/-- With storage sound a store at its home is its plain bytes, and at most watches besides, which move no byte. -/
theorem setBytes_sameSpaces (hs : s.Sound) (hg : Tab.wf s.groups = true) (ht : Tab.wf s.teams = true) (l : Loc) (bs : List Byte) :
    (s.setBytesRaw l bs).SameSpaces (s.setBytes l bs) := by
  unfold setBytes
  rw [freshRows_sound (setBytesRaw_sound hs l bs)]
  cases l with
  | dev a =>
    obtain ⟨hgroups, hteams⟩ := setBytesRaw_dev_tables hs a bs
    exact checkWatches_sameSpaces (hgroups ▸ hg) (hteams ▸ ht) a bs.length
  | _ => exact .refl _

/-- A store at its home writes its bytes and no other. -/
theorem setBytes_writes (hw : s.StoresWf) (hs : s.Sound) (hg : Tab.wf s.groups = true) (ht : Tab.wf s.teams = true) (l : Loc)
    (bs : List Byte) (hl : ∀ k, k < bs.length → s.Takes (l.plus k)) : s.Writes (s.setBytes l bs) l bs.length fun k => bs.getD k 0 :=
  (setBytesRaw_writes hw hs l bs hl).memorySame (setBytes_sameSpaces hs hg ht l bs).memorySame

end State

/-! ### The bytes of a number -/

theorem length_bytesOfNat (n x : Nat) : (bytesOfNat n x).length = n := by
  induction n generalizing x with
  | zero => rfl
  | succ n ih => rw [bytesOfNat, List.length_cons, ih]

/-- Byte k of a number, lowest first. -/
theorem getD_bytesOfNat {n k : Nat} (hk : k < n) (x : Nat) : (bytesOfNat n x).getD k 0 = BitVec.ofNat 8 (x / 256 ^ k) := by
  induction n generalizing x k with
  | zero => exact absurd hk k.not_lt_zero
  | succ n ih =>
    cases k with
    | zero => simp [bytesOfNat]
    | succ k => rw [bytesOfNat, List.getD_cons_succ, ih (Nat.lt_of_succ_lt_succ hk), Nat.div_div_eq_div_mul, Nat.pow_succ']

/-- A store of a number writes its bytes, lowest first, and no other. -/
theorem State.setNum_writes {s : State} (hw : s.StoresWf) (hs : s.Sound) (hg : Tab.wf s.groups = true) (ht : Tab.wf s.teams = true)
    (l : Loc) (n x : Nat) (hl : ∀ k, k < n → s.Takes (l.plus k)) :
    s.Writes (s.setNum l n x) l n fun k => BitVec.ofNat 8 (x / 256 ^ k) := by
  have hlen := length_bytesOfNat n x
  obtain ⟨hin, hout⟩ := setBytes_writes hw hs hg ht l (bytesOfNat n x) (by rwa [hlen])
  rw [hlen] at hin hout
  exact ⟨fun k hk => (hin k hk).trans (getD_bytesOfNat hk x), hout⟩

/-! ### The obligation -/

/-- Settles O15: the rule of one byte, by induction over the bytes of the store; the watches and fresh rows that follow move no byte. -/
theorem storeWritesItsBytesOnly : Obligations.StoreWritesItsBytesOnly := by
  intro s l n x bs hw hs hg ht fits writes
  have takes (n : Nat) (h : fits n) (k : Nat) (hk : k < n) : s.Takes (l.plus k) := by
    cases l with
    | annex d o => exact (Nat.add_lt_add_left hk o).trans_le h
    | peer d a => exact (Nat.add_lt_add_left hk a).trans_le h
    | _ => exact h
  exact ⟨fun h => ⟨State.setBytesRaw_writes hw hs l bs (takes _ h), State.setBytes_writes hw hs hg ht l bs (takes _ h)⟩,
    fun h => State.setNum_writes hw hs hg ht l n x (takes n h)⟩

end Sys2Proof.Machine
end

◇ ◇ ◇ ◇ ◇ ◇ ◇

How to complete this task. Among the entries above, the line containing "absurd hk k.not_lt_zero", the line containing "The obligation -/", and all lines between them are to be restated word for word; nothing else belongs in the reply.

Your solution.
  | zero => exact absurd hk k.not_lt_zero
  | succ n ih =>
    cases k with
    | zero => simp [bytesOfNat]
    | succ k => rw [bytesOfNat, List.getD_cons_succ, ih (Nat.lt_of_succ_lt_succ hk), Nat.div_div_eq_div_mul, Nat.pow_succ']

/-- A store of a number writes its bytes, lowest first, and no other. -/
theorem State.setNum_writes {s : State} (hw : s.StoresWf) (hs : s.Sound) (hg : Tab.wf s.groups = true) (ht : Tab.wf s.teams = true)
    (l : Loc) (n x : Nat) (hl : ∀ k, k < n → s.Takes (l.plus k)) :
    s.Writes (s.setNum l n x) l n fun k => BitVec.ofNat 8 (x / 256 ^ k) := by
  have hlen := length_bytesOfNat n x
  obtain ⟨hin, hout⟩ := setBytes_writes hw hs hg ht l (bytesOfNat n x) (by rwa [hlen])
  rw [hlen] at hin hout
  exact ⟨fun k hk => (hin k hk).trans (getD_bytesOfNat hk x), hout⟩

/-! ### The obligation -/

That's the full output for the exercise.